In [1]:
list_pkgs <- c("plyr", "dplyr", "tidyr", "readr", "car", "lme4", "lmerTest", "ggplot2", "cowplot")
new_pkgs <- list_pkgs[!(list_pkgs %in% installed.packages()[,"Package"])]
if(length(new_pkgs) > 0){ install.packages(new_pkgs) }
library(plyr)
library(dplyr)
library(tidyr)
library(readr)
library(car)
library(lme4)
library(lmerTest)
library(ggplot2)
library(cowplot)
Move on to an F3 population and look at the importance of population stratification.
An F3 is created by random mating of F2 individuals. F2 individuals are genetically different from each other, so the F3 generation typically has family structure (sets of siblings sharing the same parents). This phenomenon is generally called population stratification. It is important because individuals with correlated phenotypes have correlated genotypes due to relatedness. Treating them as independent leads to a form of pseudoreplication.
We can start by running the null model for a set of simulated markers to see how the analysis performs with a true null hypothesis. Do we get the right number of false positives?
We can also try to run this model by randomizing either genotypes and phenotypes, while ignoring the structure of the population (so we ignore family). Do we get the same significance results?
We can account for the influence of population stratification by including a random effect term that accounts for family. This is basically the same as running the variance component model, so we are fitting the family variance component as a random effect while fitting the fixed effect of a locus. This same approach could be done in a more complex population by using an animal model to fit the family variance component.
We can now go back and run the null model with simulated markers and look at how including the family covariance parameter changes the behaviour of the model.
We can also use this mixed model to simultaneously estimate QTL effects and family variance components, which is a simple version of the structure of a model that is now widely used for mapping loci in natural populations (including for human association studies)
We can also look at whether a locus is pleiotropic and affects multiple traits.
An F3 population has more recombination, which means you get higher resolution, but your model is more complex
In [2]:
f3_data = read_csv("./F3 geno pheno with QTL effect.csv")
f3_data
In [3]:
f3_data %>%
gather(trait, value, Trait2a:Trait3b) %>%
ggplot(aes(trait, value)) + geom_violin() + geom_jitter(width = 0.1, alpha = 0.1)
Let's see what happens when we use the same model as in the F2 population, using the set of null markers with no effect.

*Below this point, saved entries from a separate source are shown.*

/-- A step's number written to GC_BU_CMD (R385). -/
def State.writeStep (s : State) (hp n : Nat) : Res :=
  match n with
  | 4 => execBuPllLock hp s
  | 5 => execBuFuseRead hp s
  | 6 => execBuVuhanTraining hp s
  | 7 => execBuFirmwareLoad hp s
  | 8 => execBuStartUpTest hp s
  | 9 => execBuReckonerFinalise hp s
  | 10 => execBuChainTraining hp s
  | 11 => execBuTopologyDiscovery hp s
  | 12 => execBuReadinessCheck hp s
  | 13 => execBuDeclareReady hp s
  | _ => s.noWrite hp

/-- GC_EXPECT_k as it is stored (R401). -/
def expectOf (v : Nat) : Nat := if 12 ≤ bits v 16 4 then v % 2 ^ 20 / 2 ^ 16 * 2 ^ 16 + 0xFFFF else v % 2 ^ 20

/-- Writes to the global control block (R401, R510). -/
def State.writeControl (s : State) (hp off v : Nat) : Res :=
  match off with
  | 0x10000 => s.writeStep hp (v % 16)
  | 0x1000C => s.setUp hp off fun s => { s with gc := { s.gc with arg := v % 2 ^ 16 } }
  | 0x10010 => if bit v 0 then execSetupLock hp s else s.setUp hp off id
  | 0x10014 => if v = 0x5A5A0001 then execComputeReset hp s else s.noWrite hp
  | 0x10020 => if v = 0x5A5A0003 then execTestModeEnter hp s else s.noWrite hp
  | _ =>
    match indexIn off 0x10100 4 12 with
    | some k => s.rwl hp off fun s =>
      ({ s with gc := { s.gc with expect := s.gc.expect.set k (expectOf v) } } : State).clamp hp (moved (v % 2 ^ 20) (expectOf v))
    | none => s.noWrite hp

/-- Writes to the clocks and paces block (R63, R441). -/
def State.writeClock (s : State) (hp off v : Nat) : Res :=
  match off with
  | 0x20004 => s.rwl hp off fun s => State.refMove { s with clk := { s.clk with followEn := bit v 0 } }
  | 0x2000C => s.rwl hp off (State.bounded hp 1 8 (v % 16) fun n s => { s with clk := { s.clk with maxSteps := n } })
  | 0x20010 => s.rwl hp off (State.bounded hp 16 128 (v % 256) fun n s => { s with beat := { s.beat with tareMin := n } })
  | 0x20014 => s.rwl hp off fun s => { s with clk := { s.clk with rpmWarn := v % 16 } }
  | 0x20018 => s.setUp hp off fun s => { s with clk := { s.clk with warnMap := clearBits s.clk.warnMap (v % 2 ^ 32) } }
  | 0x2001C => s.setUp hp off fun s => { s with clk := { s.clk with warnMap := clearBits s.clk.warnMap (v % 2 ^ 32 * 2 ^ 32) } }
  | _ => s.noWrite hp

/-- An entry of the ramp table written (R452, R460): it and those above take at least their predecessor. -/
def rampSet (l : List Nat) (k n : Nat) : List Nat :=
  (l.set k n).foldl (fun acc x => acc ++ [max x (acc.getLastD 0)]) []

/-- Writes to the power registers (R442, R460). -/
def State.writePower (s : State) (hp off v : Nat) : Res :=
  match off with
  | 0x30010 => execDomainOffRequest hp false v s
  | 0x30014 => execDomainOffRequest hp true v s
  | 0x30040 => s.rwl hp off (State.bounded hp 1000 6000 v fun n s => { s with pwr := { s.pwr with coreLimit := n } })
  | 0x30044 => s.rwl hp off (State.bounded hp 1000 5000 v fun n s => { s with pwr := { s.pwr with powerLimit := n } })
  | 0x30048 => s.rwl hp off (State.bounded hp 25 400 v fun n s => { s with pwr := { s.pwr with slopeLimit := n } })
  | 0x3004C => s.rwl hp off fun s => { s with pwr := { s.pwr with auto := bit v 0 } }
  | 0x30050 => s.setUp hp off fun s => { s with pwr := { s.pwr with paceLimit := v % 8 } }
  | 0x30054 => s.rwl hp off (State.bounded hp 70 105 v fun n s => { s with pwr := { s.pwr with thermWarn := n } })
  | 0x30058 => s.rwl hp off (State.bounded hp 85 105 v fun n s => { s with pwr := { s.pwr with thermCap := n } })
  | 0x30060 => s.setUp hp off fun s =>
    State.alertSince s { s with pwr := { s.pwr with thermStatus := clearBits s.pwr.thermStatus (v % 8) } }
  | 0x30064 => execReportModeWrite hp false v s
  | 0x30068 => execReportModeWrite hp true v s
  | 0x3006C => execReportRestart hp false v s
  | 0x30070 => execReportRestart hp true v s
  | _ =>
    match indexIn off 0x30020 4 8, indexIn off 0x30080 4 8 with
    | some b, _ => s.rwl hp off fun s =>
      let n := max (clampTo 1 64 v) (if b = 0 then 1 else s.pwr.rush.getD (b - 1) 1)
      ({ s with pwr := { s.pwr with rush := s.pwr.rush.set b n } } : State).clamp hp (moved v n)
    | none, some k => s.rwl hp off fun s =>
      let n := max (clampTo 1 16 (v % 32)) (if k = 0 then 1 else s.pwr.ramp.getD (k - 1) 1)
      ({ s with pwr := { s.pwr with ramp := rampSet s.pwr.ramp k n } } : State).clamp hp (moved (v % 32) n)
    | none, none => s.noWrite hp

/-- Writes to the Gauger mirror (R479). -/
def State.writeGauger (s : State) (hp off v : Nat) : Res :=
  match off with
  | 0x30804 => s.setUp hp off (State.bounded hp 1 1000 (bits v 16 10) fun n s =>
    { s with gg := { s.gg with telEnable := bit v 0, telUdpck := bit v 1, telPeriod := n } })
  | 0x30808 => s.setUp hp off fun s => { s with gg := { s.gg with srcMac := putWord s.gg.srcMac false v } }
  | 0x3080C => s.setUp hp off fun s => { s with gg := { s.gg with srcMac := putWord s.gg.srcMac true (v % 2 ^ 16 / 2 * 2) } }
  | 0x30810 => s.setUp hp off fun s => { s with gg := { s.gg with dstMac := putWord s.gg.dstMac false v } }
  | 0x30814 => s.setUp hp off fun s => { s with gg := { s.gg with dstMac := putWord s.gg.dstMac true (v % 2 ^ 16) } }
  | 0x30818 => s.setUp hp off fun s => { s with gg := { s.gg with srcIp := v % 2 ^ 32 } }
  | 0x3081C => s.setUp hp off fun s => { s with gg := { s.gg with dstIp := v % 2 ^ 32 } }
  | 0x30820 => s.setUp hp off fun s => { s with gg := { s.gg with portWord := v % 2 ^ 32 } }
  | _ => s.noWrite hp

/-- Writes to the reckoner block (R401). A replanning that RK_CMD starts by this row succeeds; RECKONER_APPLY says what it finds. -/
def State.writeReckoner (s : State) (hp off v : Nat) : Res :=
  match off with
  | 0x40004 => if bit v 0 then execReckonerApply hp true s else s.setUp hp off id
  | 0x40008 => s.rwl hp off (State.bounded hp 0 24 v fun n s => { s with rk := { s.rk with reserve := n } })
  | 0x40014 => s.setUp hp off fun s =>
    State.bounded hp 0 (s.nv.events.length - 1) (v % 1024) (fun n s => { s with rk := { s.rk with logIndex := n } }) s
  | _ => s.noWrite hp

Remeber, we expect no more than 5% of significant markers in this set.
In [4]:
simulated_genotypes = read_csv("sim genotypes.csv")
f3_data_null = inner_join(select(f3_data, ID:Trait3), simulated_genotypes, by = "ID")
#f3_data_null
In [5]:
n_markers = 675
null_marker_fits_trait3 = list()
for(i in seq(n_markers)){
current_marker = paste0('G', i)
f3_data_null[[paste0(current_marker, '_D')]] = ifelse(f3_data_null[[current_marker]], 0, 1)

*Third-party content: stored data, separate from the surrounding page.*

/-- Merged reads. READ_REQ_EJECT and MERGE_WINDOW_CLOSE (R180, R181, R188, R290, R291, R293): a request at a memory stop joins or opens a merge window for its line, but for an unplanned
one at a channel, which joins the queue of 128 or waits for it. Eight cycles after it opened a window closes, a late one at a channel in the first cycle that R291 leaves it,
and one read serves its targets: data of Vuhan leaves 120 cycles later, data of a scratchpad when its pipeline returns it, and a fenced cluster
answers with poisoned zeros. READ_DATA_EJECT (R152, R182, R183, R188): the data of a line reaches every target for itself. A target in service that is not
blocked receives its part, at its offset or behind the last token of its firkin; a blocked one has a copy held, eight at most, and a ninth is given
up with a notice; a poisoned arrival sets the sticky flag of each. -/
def Obligations.MergedReadsDeliver : Prop :=
  (∀ (k : Nat) (f : Flit) (s : State), s.arrives k 3 f →
    ((∃ c, f.dst = .chan c ∧ f.planned = true) ∨ (∃ p, f.dst = .site p ∧ (s.site p).inService = true) →
      ∃ t, exec (.readReqEject k) s = .next t
        ∧ (∃ w ∈ t.net.merge, w.home = f.dst ∧ w.addr = f.addr ∧ ∀ l ∈ f.targets, l ∈ w.targets)
        ∧ (∀ w ∈ s.net.merge, ∃ v ∈ t.net.merge, v.home = w.home ∧ v.addr = w.addr ∧ v.m0 = w.m0 ∧ ∀ l ∈ w.targets, l ∈ v.targets)
        ∧ t = { s with tm := t.tm, net := { s.net with flight := s.net.flight.eraseIdx k, merge := t.net.merge } })
    ∧ (∀ c x, f.dst = .chan c → c < s.vu.chans.length → f.planned = false → f.op ≠ 6 → s.vu.chans.getD c {} = x →
      ∃ t, exec (.readReqEject k) s = .next t
        ∧ (t.vu.chans.getD c {}).queue.length = x.queue.length + (if x.queue.length < 128 ∧ x.waiting = [] then 1 else 0)
        ∧ (t.vu.chans.getD c {}).waiting.length = x.waiting.length + (if x.queue.length < 128 ∧ x.waiting = [] then 0 else 1)
        ∧ t.net.merge = s.net.merge ∧ t.sites = s.sites))
  ∧ (∀ (k c : Nat) (w : MergeWin) (health : List Nat) (s : State), s.net.merge[k]? = some w → w.home = .chan c → s.issueAt w / 512 ≤ s.tm.edges →
    (w.late = false → s.issueAt w = w.m0 + 8)
    ∧ ∃ t, exec (.mergeWindowClose k health) s = .next t ∧ t.net.merge = s.net.merge.eraseIdx k
      ∧ (∃ f ∈ t.net.flight, f.kind = 4 ∧ f.addr = w.addr ∧ f.inj = s.issueAt w + 120
          ∧ f.targets = w.targets.map (fun l => { l with gen := s.genOf (.site l.site) })
          ∧ (health = [] → s.vu.errs = [] → s.chanFenced (chanOf w.addr) = false → w.addr % 256 = 0 → vuLen w.addr 256 = 256 →
              (∀ l ∈ w.targets, l.rereading = false) → f.poison = false
              ∧ f.data = ([0, 64, 128, 192].flatMap fun o => s.vuPeek (s.issueAt w) (w.addr + o) 64)))
      ∧ (∀ f ∈ s.net.flight, f ∈ t.net.flight) ∧ t.sites = s.sites)
  ∧ (∀ (k p : Nat) (w : MergeWin) (health : List Nat) (s : State), s.net.merge[k]? = some w → w.home = .site p → (w.m0 + 8) / 512 ≤ s.tm.edges →
    ((s.site p).inService = true → (∀ h ∈ health, h < 2) → s.pendAt w.home w.addr = none →
      ∃ t, exec (.mergeWindowClose k health) s = .next t ∧ t.net.merge = s.net.merge.eraseIdx k
        ∧ (∃ f ∈ t.net.flight, f.kind = 4 ∧ f.addr = w.addr ∧ f.poison = false
            ∧ f.inj = tickMesh s.cycles (tickAdd s.cycles (s.arrivalTick (w.m0 + 8)) 6)
            ∧ f.data = (s.site p).store.read (s.arrivalTick (w.m0 + 8)) (w.addr % 0x800000) 256)
        ∧ (∀ f ∈ s.net.flight, f ∈ t.net.flight) ∧ (t.site p).store = (s.site p).store ∧ ∀ q, q ≠ p → t.site q = s.site q)
    ∧ ((s.site p).inService = false →
      ∃ t, exec (.mergeWindowClose k health) s = .next t ∧ t.net.merge = s.net.merge.eraseIdx k
        ∧ (∃ f ∈ t.net.flight, f.kind = 4 ∧ f.addr = w.addr ∧ f.poison = true ∧ f.data = List.replicate 256 0) ∧ t.sites = s.sites))
  ∧ ∀ (k m w : Nat) (f : Flit) (s : State), s.net.flight[k]? = some f → f.kind = 4 → f.due / 512 ≤ s.tm.edges → f.corrupt = false → f.tag = 0 →
      s.ejectAt f = m → s.arrivalTick m = w →
    ((f.targets.map (·.site)).Nodup → (∀ l ∈ f.targets, s.takesLine l m) →
      ∃ t, exec (.readDataEject k) s = .next t
        ∧ (∀ l ∈ f.targets,
            (l.firkin = none →
              (t.site l.site).store = (s.site l.site).store.write s.cycles w l.offset ((f.data.drop l.skip).take l.len) true 0 true)
            ∧ (∀ fk, l.firkin = some fk →
              (t.site l.site).store = (s.site l.site).store.appendLine s.cycles w fk ((f.data.drop l.skip).take l.len))
            ∧ (t.site l.site).seq = (s.site l.site).seq ∧ (f.poison = true → bit (t.site l.site).sticky 7 = true))
        ∧ (∀ q, q ∉ f.targets.map (·.site) → t.site q = s.site q)
        ∧ t = { s with tm := t.tm, sites := t.sites, net := { s.net with flight := s.net.flight.eraseIdx k } })
    ∧ ∀ l, f.targets = [l] → l.gen = s.genOf (.site l.site) → l.rereading = false → (s.site l.site).inService = true → l.site < s.sites.length →
        s.blocked l m = true →
      ∃ t, exec (.readDataEject k) s = .next t ∧ (t.site l.site).store = (s.site l.site).store
        ∧ ((s.site l.site).ni.replay.length < 8 → (t.site l.site).cnt.mergeHeld = sat32 ((s.site l.site).cnt.mergeHeld + 1)
            ∧ ∃ c, (t.site l.site).ni.replay = (s.site l.site).ni.replay ++ [c] ∧ c.addr = f.addr ∧ c.landing = l ∧ c.data = f.data ∧ c.eject = m)
        ∧ (8 ≤ (s.site l.site).ni.replay.length → (t.site l.site).ni.replay = (s.site l.site).ni.replay
            ∧ t.says (.reread (f.addr / 256 % 2 ^ 32) (decide (f.addr < 2 ^ 40)) (s.homeOf f.addr) l f.data))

model_formula = paste0("Trait3 ~ Sex + LSB + LSW + ", current_marker, "+", current_marker, "_D")
null_marker_fits_trait3[[i]] = lm(as.formula(model_formula), data = f3_data_null)
}
In [6]:
table(laply(null_marker_fits_trait3, function(x) summary(x)$coefficients[5, 'Pr(>|t|)']) < 0.05) / n_markers
Almost four times what we should be getting!
We can take stratification into account using a random effect for family structure. The lme4 and lmerTest packages allow us to fit the model and extract the relevant p-value. The only difference is the (1|FAMILY) term in the model formula.
In [7]:
n_markers = 675
null_marker_mixed_fits_trait3 = list()
for(i in seq(n_markers)){
current_marker = paste0('G', i)
f3_data_null[[paste0(current_marker, '_D')]] = ifelse(f3_data_null[[current_marker]], 0, 1)

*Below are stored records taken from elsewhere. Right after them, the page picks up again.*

@[simp] theorem State.fenceSite_pending (k p cls src : Nat) : (s.fenceSite k p cls src).pending = s.pending := by simp [State.fenceSite]
@[simp] theorem State.fenceSite_outbox (k p cls src : Nat) : (s.fenceSite k p cls src).outbox = s.outbox := by simp [State.fenceSite]
@[simp] theorem State.fenceSite_tm (k p cls src : Nat) : (s.fenceSite k p cls src).tm = s.tm := by simp [State.fenceSite]
@[simp] theorem State.fenceSite_fuse (k p cls src : Nat) : (s.fenceSite k p cls src).fuse = s.fuse := by simp [State.fenceSite]
@[simp] theorem State.fenceSite_gc (k p cls src : Nat) : (s.fenceSite k p cls src).gc = s.gc := by simp [State.fenceSite]
@[simp] theorem State.fenceSite_clk (k p cls src : Nat) : (s.fenceSite k p cls src).clk = s.clk := by simp [State.fenceSite]
@[simp] theorem State.fenceSite_pwr (k p cls src : Nat) : (s.fenceSite k p cls src).pwr = s.pwr := by simp [State.fenceSite]
@[simp] theorem State.fenceSite_dyn (k p cls src : Nat) : (s.fenceSite k p cls src).dyn = s.dyn := by simp [State.fenceSite]
@[simp] theorem State.fenceSite_gg (k p cls src : Nat) : (s.fenceSite k p cls src).gg = s.gg := by simp [State.fenceSite]
@[simp] theorem State.fenceSite_mgmt (k p cls src : Nat) : (s.fenceSite k p cls src).mgmt = s.mgmt := by simp [State.fenceSite]
@[simp] theorem State.fenceSite_st (k p cls src : Nat) : (s.fenceSite k p cls src).st = s.st := by simp [State.fenceSite]
@[simp] theorem State.fenceSite_vu (k p cls src : Nat) : (s.fenceSite k p cls src).vu = s.vu := by simp [State.fenceSite]
@[simp] theorem State.fenceSite_se (k p cls src : Nat) : (s.fenceSite k p cls src).se = s.se := by simp [State.fenceSite]
@[simp] theorem State.fenceSite_beat (k p cls src : Nat) : (s.fenceSite k p cls src).beat = s.beat := by simp [State.fenceSite]
@[simp] theorem State.fenceSite_bnet (k p cls src : Nat) : (s.fenceSite k p cls src).bnet = s.bnet := by simp [State.fenceSite]
@[simp] theorem State.fenceSite_host (k p cls src : Nat) : (s.fenceSite k p cls src).host = s.host := by simp [State.fenceSite]
@[simp] theorem State.fenceSite_img (k p cls src : Nat) : (s.fenceSite k p cls src).img = s.img := by simp [State.fenceSite]
@[simp] theorem State.fenceSite_runs (k p cls src : Nat) : (s.fenceSite k p cls src).runs = s.runs := by simp [State.fenceSite]
@[simp] theorem State.fenceSite_lastEnd (k p cls src : Nat) : (s.fenceSite k p cls src).lastEnd = s.lastEnd := by simp [State.fenceSite]
@[simp] theorem State.fenceSite_restored (k p cls src : Nat) : (s.fenceSite k p cls src).restored = s.restored := by simp [State.fenceSite]
@[simp] theorem State.fenceSite_snaps (k p cls src : Nat) : (s.fenceSite k p cls src).snaps = s.snaps := by simp [State.fenceSite]
@[simp] theorem State.fenceSite_grains (k p cls src : Nat) : (s.fenceSite k p cls src).grains = s.grains := by simp [State.fenceSite]
@[simp] theorem State.fenceSite_flt (k p cls src : Nat) : (s.fenceSite k p cls src).flt = s.flt := by simp [State.fenceSite]
@[simp] theorem State.fenceSite_sec (k p cls src : Nat) : (s.fenceSite k p cls src).sec = s.sec := by simp [State.fenceSite]

@[simp] theorem State.siteFault_pending (k p cls cause : Nat) (d : List Byte) : (s.siteFault k p cls cause d).pending = s.pending := by unfold State.siteFault; dsimp only; split <;> simp
@[simp] theorem State.siteFault_outbox (k p cls cause : Nat) (d : List Byte) : (s.siteFault k p cls cause d).outbox = s.outbox := by unfold State.siteFault; dsimp only; split <;> simp
@[simp] theorem State.siteFault_tm (k p cls cause : Nat) (d : List Byte) : (s.siteFault k p cls cause d).tm = s.tm := by unfold State.siteFault; dsimp only; split <;> simp
@[simp] theorem State.siteFault_fuse (k p cls cause : Nat) (d : List Byte) : (s.siteFault k p cls cause d).fuse = s.fuse := by unfold State.siteFault; dsimp only; split <;> simp
@[simp] theorem State.siteFault_gc (k p cls cause : Nat) (d : List Byte) : (s.siteFault k p cls cause d).gc = s.gc := by unfold State.siteFault; dsimp only; split <;> simp
@[simp] theorem State.siteFault_clk (k p cls cause : Nat) (d : List Byte) : (s.siteFault k p cls cause d).clk = s.clk := by unfold State.siteFault; dsimp only; split <;> simp
@[simp] theorem State.siteFault_pwr (k p cls cause : Nat) (d : List Byte) : (s.siteFault k p cls cause d).pwr = s.pwr := by unfold State.siteFault; dsimp only; split <;> simp
@[simp] theorem State.siteFault_dyn (k p cls cause : Nat) (d : List Byte) : (s.siteFault k p cls cause d).dyn = s.dyn := by unfold State.siteFault; dsimp only; split <;> simp
@[simp] theorem State.siteFault_gg (k p cls cause : Nat) (d : List Byte) : (s.siteFault k p cls cause d).gg = s.gg := by unfold State.siteFault; dsimp only; split <;> simp
@[simp] theorem State.siteFault_mgmt (k p cls cause : Nat) (d : List Byte) : (s.siteFault k p cls cause d).mgmt = s.mgmt := by unfold State.siteFault; dsimp only; split <;> simp
@[simp] theorem State.siteFault_st (k p cls cause : Nat) (d : List Byte) : (s.siteFault k p cls cause d).st = s.st := by unfold State.siteFault; dsimp only; split <;> simp
@[simp] theorem State.siteFault_vu (k p cls cause : Nat) (d : List Byte) : (s.siteFault k p cls cause d).vu = s.vu := by unfold State.siteFault; dsimp only; split <;> simp
@[simp] theorem State.siteFault_se (k p cls cause : Nat) (d : List Byte) : (s.siteFault k p cls cause d).se = s.se := by unfold State.siteFault; dsimp only; split <;> simp
@[simp] theorem State.siteFault_host (k p cls cause : Nat) (d : List Byte) : (s.siteFault k p cls cause d).host = s.host := by unfold State.siteFault; dsimp only; split <;> simp
@[simp] theorem State.siteFault_img (k p cls cause : Nat) (d : List Byte) : (s.siteFault k p cls cause d).img = s.img := by unfold State.siteFault; dsimp only; split <;> simp
@[simp] theorem State.siteFault_runs (k p cls cause : Nat) (d : List Byte) : (s.siteFault k p cls cause d).runs = s.runs := by unfold State.siteFault; dsimp only; split <;> simp
@[simp] theorem State.siteFault_lastEnd (k p cls cause : Nat) (d : List Byte) : (s.siteFault k p cls cause d).lastEnd = s.lastEnd := by unfold State.siteFault; dsimp only; split <;> simp
@[simp] theorem State.siteFault_restored (k p cls cause : Nat) (d : List Byte) : (s.siteFault k p cls cause d).restored = s.restored := by unfold State.siteFault; dsimp only; split <;> simp
@[simp] theorem State.siteFault_snaps (k p cls cause : Nat) (d : List Byte) : (s.siteFault k p cls cause d).snaps = s.snaps := by unfold State.siteFault; dsimp only; split <;> simp
@[simp] theorem State.siteFault_grains (k p cls cause : Nat) (d : List Byte) : (s.siteFault k p cls cause d).grains = s.grains := by unfold State.siteFault; dsimp only; split <;> simp
@[simp] theorem State.siteFault_sec (k p cls cause : Nat) (d : List Byte) : (s.siteFault k p cls cause d).sec = s.sec := by unfold State.siteFault; dsimp only; split <;> simp

@[simp] theorem State.schedFault_pending (p cause : Nat) (d : List Byte) : (s.schedFault p cause d).pending = s.pending := by simp [State.schedFault]
@[simp] theorem State.schedFault_outbox (p cause : Nat) (d : List Byte) : (s.schedFault p cause d).outbox = s.outbox := by simp [State.schedFault]
@[simp] theorem State.schedFault_tm (p cause : Nat) (d : List Byte) : (s.schedFault p cause d).tm = s.tm := by simp [State.schedFault]
@[simp] theorem State.schedFault_fuse (p cause : Nat) (d : List Byte) : (s.schedFault p cause d).fuse = s.fuse := by simp [State.schedFault]
@[simp] theorem State.schedFault_nv (p cause : Nat) (d : List Byte) : (s.schedFault p cause d).nv = s.nv := by simp [State.schedFault]
@[simp] theorem State.schedFault_gc (p cause : Nat) (d : List Byte) : (s.schedFault p cause d).gc = s.gc := by simp [State.schedFault]
@[simp] theorem State.schedFault_clk (p cause : Nat) (d : List Byte) : (s.schedFault p cause d).clk = s.clk := by simp [State.schedFault]
@[simp] theorem State.schedFault_pwr (p cause : Nat) (d : List Byte) : (s.schedFault p cause d).pwr = s.pwr := by simp [State.schedFault]
@[simp] theorem State.schedFault_dyn (p cause : Nat) (d : List Byte) : (s.schedFault p cause d).dyn = s.dyn := by simp [State.schedFault]
@[simp] theorem State.schedFault_gg (p cause : Nat) (d : List Byte) : (s.schedFault p cause d).gg = s.gg := by simp [State.schedFault]
@[simp] theorem State.schedFault_mgmt (p cause : Nat) (d : List Byte) : (s.schedFault p cause d).mgmt = s.mgmt := by simp [State.schedFault]
@[simp] theorem State.schedFault_rk (p cause : Nat) (d : List Byte) : (s.schedFault p cause d).rk = s.rk := by simp [State.schedFault]
@[simp] theorem State.schedFault_st (p cause : Nat) (d : List Byte) : (s.schedFault p cause d).st = s.st := by simp [State.schedFault]
@[simp] theorem State.schedFault_vu (p cause : Nat) (d : List Byte) : (s.schedFault p cause d).vu = s.vu := by simp [State.schedFault]
@[simp] theorem State.schedFault_se (p cause : Nat) (d : List Byte) : (s.schedFault p cause d).se = s.se := by simp [State.schedFault]
@[simp] theorem State.schedFault_cp (p cause : Nat) (d : List Byte) : (s.schedFault p cause d).cp = s.cp := by simp [State.schedFault]
@[simp] theorem State.schedFault_host (p cause : Nat) (d : List Byte) : (s.schedFault p cause d).host = s.host := by simp [State.schedFault]
@[simp] theorem State.schedFault_img (p cause : Nat) (d : List Byte) : (s.schedFault p cause d).img = s.img := by simp [State.schedFault]
@[simp] theorem State.schedFault_runs (p cause : Nat) (d : List Byte) : (s.schedFault p cause d).runs = s.runs := by simp [State.schedFault]
@[simp] theorem State.schedFault_lastEnd (p cause : Nat) (d : List Byte) : (s.schedFault p cause d).lastEnd = s.lastEnd := by simp [State.schedFault]
@[simp] theorem State.schedFault_restored (p cause : Nat) (d : List Byte) : (s.schedFault p cause d).restored = s.restored := by simp [State.schedFault]
@[simp] theorem State.schedFault_snaps (p cause : Nat) (d : List Byte) : (s.schedFault p cause d).snaps = s.snaps := by simp [State.schedFault]
@[simp] theorem State.schedFault_sites (p cause : Nat) (d : List Byte) : (s.schedFault p cause d).sites = s.sites := by simp [State.schedFault]
@[simp] theorem State.schedFault_grains (p cause : Nat) (d : List Byte) : (s.schedFault p cause d).grains = s.grains := by simp [State.schedFault]
@[simp] theorem State.schedFault_sec (p cause : Nat) (d : List Byte) : (s.schedFault p cause d).sec = s.sec := by simp [State.schedFault]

model_formula = paste0("Trait3 ~ (1|FAMILY) + Sex + LSB + LSW + ", current_marker, "+", current_marker, "_D")
null_marker_mixed_fits_trait3[[i]] = lmer(as.formula(model_formula), data = f3_data_null)
}
In [8]:
table(laply(null_marker_mixed_fits_trait3, function(x) summary(x)$coefficients[5, 'Pr(>|t|)']) < 0.05) / n_markers
Much better!
For more than 1 trait we can fit the models separetly for each trait or run them in a single model.
In [9]:
n_markers = 31
interval = 6 # Play around with this value.
fl_marker_fits_trait2a = list()
for(i in seq(n_markers)) f3_data[[paste0(paste0('G', i), '_D')]] = ifelse(f3_data[[paste0('G', i)]], 0, 1)
for(i in seq(n_markers)){
current_marker = paste0('G', i)
model_formula = paste0("Trait2a ~ (1|FAMILY) + Sex + LSB + LSW + ", current_marker, "+", current_marker, "_D")
if((i - interval) >= 1)
model_formula = paste0(model_formula, "+ G", paste0(i - interval), "+ G", paste0(i - interval), "_D")
if((i + interval) <= n_markers)
model_formula = paste0(model_formula, "+ G", paste0(i + interval), "+ G", paste0(i + interval), "_D")
fl_marker_fits_trait2a[[i]] = lmer(as.formula(model_formula), data = f3_data)
}
In [10]:
ldply(fl_marker_fits_trait2a, function(x) summary(x)$coefficients[5, 'Pr(>|t|)']) %>%
ggplot(aes(1:n_markers, -log10(V1))) + geom_line() + labs(x = "marker", y = "LPR") +
scale_x_continuous(breaks = seq(1, n_markers, by = 2))
In [11]:
n_markers = 31
interval = 6 # Play around with this value.
fl_marker_fits_trait3a = list()
for(i in seq(n_markers)){
current_marker = paste0('G', i)
model_formula = paste0("Trait3a ~ (1|FAMILY) + Sex + LSB + LSW + ", current_marker, "+", current_marker, "_D")
if((i - interval) >= 1)
model_formula = paste0(model_formula, "+ G", paste0(i - interval), "+ G", paste0(i - interval), "_D")
if((i + interval) <= n_markers)
model_formula = paste0(model_formula, "+ G", paste0(i + interval), "+ G", paste0(i + interval), "_D")
fl_marker_fits_trait3a[[i]] = lmer(as.formula(model_formula), data = f3_data)
}
In [12]:
ldply(fl_marker_fits_trait3a, function(x) summary(x)$coefficients[5, 'Pr(>|t|)']) %>%
ggplot(aes(1:n_markers, -log10(V1))) + geom_line() + labs(x = "marker", y = "LPR") +
scale_x_continuous(breaks = seq(1, n_markers, by = 2))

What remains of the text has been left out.